Paris-based artist Malala Andrialavidrazana depicts the impact of European colonisation in her seven pigment prints at the fourth edition of Dhaka Art Summit, which ended on Saturday at National Art Gallery of Bangladesh Shilpakala Academy.
Malala uses regional and world maps, human and animal figures, engraved banknotes to depict how colonialism affects the world.
The prints were displayed under a curatorial section titled ‘A Beast, A God, and A Line’, curated by Cosmin Costinas. The section featured works by 51 artists from different countries.
In the prints, Malala, who was born in Madagascar, creates complex collages of 19th century European maps and shows the impact of European colonisation. The print series titled ‘Figures’ contains maps of the world from 1816 to 1899.

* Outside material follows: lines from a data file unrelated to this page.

/-- Every message type of the field side's statement is accepted; quarters 0 and 1 of the block that the ROM waits for. -/
theorem witness_FieldTakesMessages :
    let s := inPass 100 []
    let r := fieldIs (fun f => { f with fb := { f.fb with ident := some 0x77, next := 5 } })
    let stream := msg 0 ([w32 1, 1] ++ List.replicate 128 9)
    let block := msg 9 ([w32 (0x77 * 65536 + 5), 0] ++ List.replicate 256 1)
    (accepted .field 0 stream (streamForm s.dies.field.mer stream) s ∧ s.dies.field.mer.running = true) ∧ accepted .field 8 (msg 8 [1, 0, 0, 0, 0, 4]) true s ∧
      accepted .field 7 (msg 7 [1, 2]) true s ∧ (accepted .host 7 (msg 7 [1, 2]) true s ∧ ∀ x ∈ s.dies.host.leg.subs, x.idx ≠ 0x300) ∧
      (accepted .field 9 block true r ∧ r.dies.field.fb.inRom = true ∧ lcFieldIn r.dies.field ≠ 4 ∧ romTests r.dies.field.com = false ∧ r.dies.field.fb.ident = some (fld (wAt block.payload 0) 31 16) ∧
        fld (wAt block.payload 0) 15 0 = r.dies.field.fb.next ∧ fld (wAt block.payload 1) 1 0 = r.dies.field.fb.quarter ∧ r.dies.field.fb.quarter < 3) ∧
      (accepted .field 9 (msg 9 [w32 (0x77 * 65536 + 5), 1]) true r ∧ fld 1 1 0 ≠ r.dies.field.fb.quarter ∧ r.dies.field.fb.missing = false) ∧
      (s.dies.field.com.runs = true ∧ s.dies.field.fb.inRom = true ∧ lcFieldIn s.dies.field ≠ 4 ∧ romTests s.dies.field.com = false ∧ s.dies.field.fb.ident = none ∧ ({ weir0 with linkUp := true } : Weir).linkUp = true) := by
  simp only [accepted_msg]; decide +kernel
theorem witness_FieldServesRequests :
    let req (ws : List W32) : WRx := msg 2 (0xF0010002 :: ws)
    let s := State.reset
    let f := s.dies.field
    let known : State := fieldIs (fun f => { f with dups := [⟨0xF001, [(2, [1, 2, 3])]⟩] })
    let later : State := fieldIs (fun f => { f with dups := [⟨0xF001, [(0x8001, [1])]⟩] })
    let rec' : List W32 := [0x91004100 + 0x0E, 18, 0x01000007, 0x00090000, 0, 0x0000C92C, 0x3B690000]
    let rb := unpackWords 0x0E 18 ((req rec').payload.drop 3)
    let ready : State := fieldIs (fun f => { f with cg := { f.cg with desc := [(255, 0x1FF00)], masks := [(7, 0x80000000)] } })
    let go := msg 5 [0xF0010002, 0, 0, 0xC1, 0]
    let it : Integ := f.com.integ
    (∀ n, (dmaQ f.com.dma n).en = false ∧ (dmaQ f.com.dma n).pidx = (dmaQ f.com.dma n).didx) ∧
    wAt (req [1]).payload 0 = w32 (0xF001 * 65536 + 2) ∧ newAsker f 0xF001 ∧ accepted .field 2 (req [0x40000204, 4, 9]) true s ∧
      accepted .field 2 (req [0x40000203, 2, 9]) true s ∧
      (fdupOuts known.dies.field 0xF001 = some [(2, [1, 2, 3])] ∧ [(2, ([1, 2, 3] : List W32))].find? (fun e => decide (e.1 = 2)) = some (2, [1, 2, 3]) ∧
        accepted .field 2 (req [0x40000204, 4, 9]) true known) ∧
      (fdupOuts later.dies.field 0xF001 = some [(0x8001, [1])] ∧ [(0x8001, ([1] : List W32))].find? (fun e => decide (e.1 = 2)) = none ∧
        (0x8001 + 65536 - 2) % 65536 = 32767) ∧
      (accepted .field 2 (req [0x80401003, 2, 0xA5C3]) true s ∧ lcFieldIn f ≠ 4) ∧
      (accepted .field 2 (req rec') true s ∧ rb.length = 18 ∧ crc32 (rb.take 14) = w32 (beAt rb 14 4) ∧ 1 ≤ beAt rb 0 1 ∧ beAt rb 0 1 ≤ 10 ∧
        beAt rb 4 2 + 1 < sparesOf (beAt rb 0 1) ∧ ([] : List (Nat × Nat)).contains (beAt rb 0 1, beAt rb 4 2) = false ∧
        it.remap.contains (⟨beAt rb 0 1, beAt rb 2 2⟩, beAt rb 4 2) = false ∧ (∀ e ∈ it.remap, e.1 ≠ ⟨beAt rb 0 1, beAt rb 2 2⟩) ∧
        ledUsed f.com (beAt rb 0 1) ≤ beAt rb 4 2) ∧
      accepted .field 3 (msg 3 [0xF0010002, 0x40000204]) true s ∧
      (accepted .field 5 go true ready ∧ newAsker ready.dies.field 0xF001 ∧ fld (wAt go.payload 4) 15 2 = 0 ∧
        bundleFree ready.dies.field (cgMask ready.dies.field.cg 0) 0 ∧ bit (wAt go.payload 3) 0 = true ∧ fld (wAt go.payload 3) 7 4 = 12) := by
  refine ⟨fun _ => ⟨rfl, rfl⟩, ?_⟩
  simp only [newAsker, bundleFree, accepted_msg]; decide +kernel

/-- A write forwarded, a fault record of the field side not yet read, a field image of one block in the running image, the MEASURE of a field side of the same lifecycle. -/
theorem witness_HostTakesMessages :
    let s := State.reset
    let ret := msg 1 ([5, 1] ++ List.replicate 32 0)
    let asked : State := hostIs (fun h => { h with leg := { h.leg with fwd := [⟨0xF001, 2, 2, 0, .chain, 0x4000, 2, .write, 0, false⟩] } })
    let stage1 : State := hostIs (fun h => { h with
      com := { h.com with weir := { weir0 with farPresent := true } },
      boot := { h.boot with inRom := false, source := 1, man := List.replicate 31 0 ++ [1, 3, 0, 0, 0, 0, 0, 0, 0, 1, 0, 0, 0] } })
    let told : State := { stage1 with dies := { stage1.dies with
      field := { stage1.dies.field with com := { stage1.dies.field.com with faults := [(0x107, [1, 2, 3])] } } } }
    let img (c : W32) : WRx := msg 10 [0xFFFF, c, 0, 0]
    let meas := msg 11 (2 :: List.replicate 12 7)
    accepted .host 1 ret (streamRetOk ret s.dies.host) s ∧
      (accepted .host 4 (msg 4 [0xF0010002, 0x40000200, 0]) true asked ∧ (asked.dies.host.leg.fwd.find? (fun v => decide (v.rid = 0xF001) &&
        decide (v.rseq = 2))).map (·.kind) = some .write) ∧
      accepted .host 6 (msg 6 [1]) true s ∧
      (accepted .host 6 (msg 6 [1]) true told ∧ told.dies.host.boot.inRom = false ∧ told.dies.host.coresRun = true ∧
        told.dies.field.com.faults = (0x107, [1, 2, 3]) :: [] ∧ told.dies.host.boot.faultsIn = 0) ∧ (accepted .host 10 (img 4) true s ∧ 4 ≤ fld (wAt (img 4).payload 1) 7 0) ∧
      (accepted .host 10 (img 0) true stage1 ∧ fld (wAt (img 0).payload 1) 7 0 = 0 ∧ stage1.dies.host.boot.inRom = false ∧ stage1.dies.host.coresRun = true ∧
        stage1.dies.host.boot.repairsF = [] ∧ (fieldBlock stage1.dies.host 0).isSome = true ∧ stage1.dies.host.com.weir.farPresent = true) ∧
      (accepted .host 11 meas true s ∧ s.dies.host.boot.inRom = true) ∧
      (accepted .host 11 meas true stage1 ∧ fld (wAt meas.payload 0) 3 0 = 2 ∧ tget 0 stage1.dies.host.boot.msCnt 2 = 0 ∧
        lcOf stage1.dies.host.com.fuses = fld (wAt meas.payload 0) 14 12 ∧ stage1.dies.host.boot.runDig = [] ∧
        stage1.dies.host.leg.restoring = false) := by
  simp only [accepted_msg]; decide +kernel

‘These compositions reflect the myths and illusions, the upheavals, clashes and transformations of the world in the age of colonialism and its aftermath’, writes the curator on the prints.
The invasions of wealthy far-away lands and regions by colonial powers have been shown in the prints. Most of the Asian and African regions and countries came under the yoke of colonialism in the nineteenth century.
The destruction of traditions, cultures and life-styles of native people have also been depicted in the prints.
One of the prints show gun-toting soldiers subjugating natives in Africa, while another print show armies marching across the map to reach engraved banknotes.
The artist has also depicted the impact of colonisation on nature in one of her prints showing colonists exploiting natural resources like forests to acquire wealth.
Dhaka Art Summit was organised by Samdani Art Foundation in association with Bangladesh Shilpakala Academy.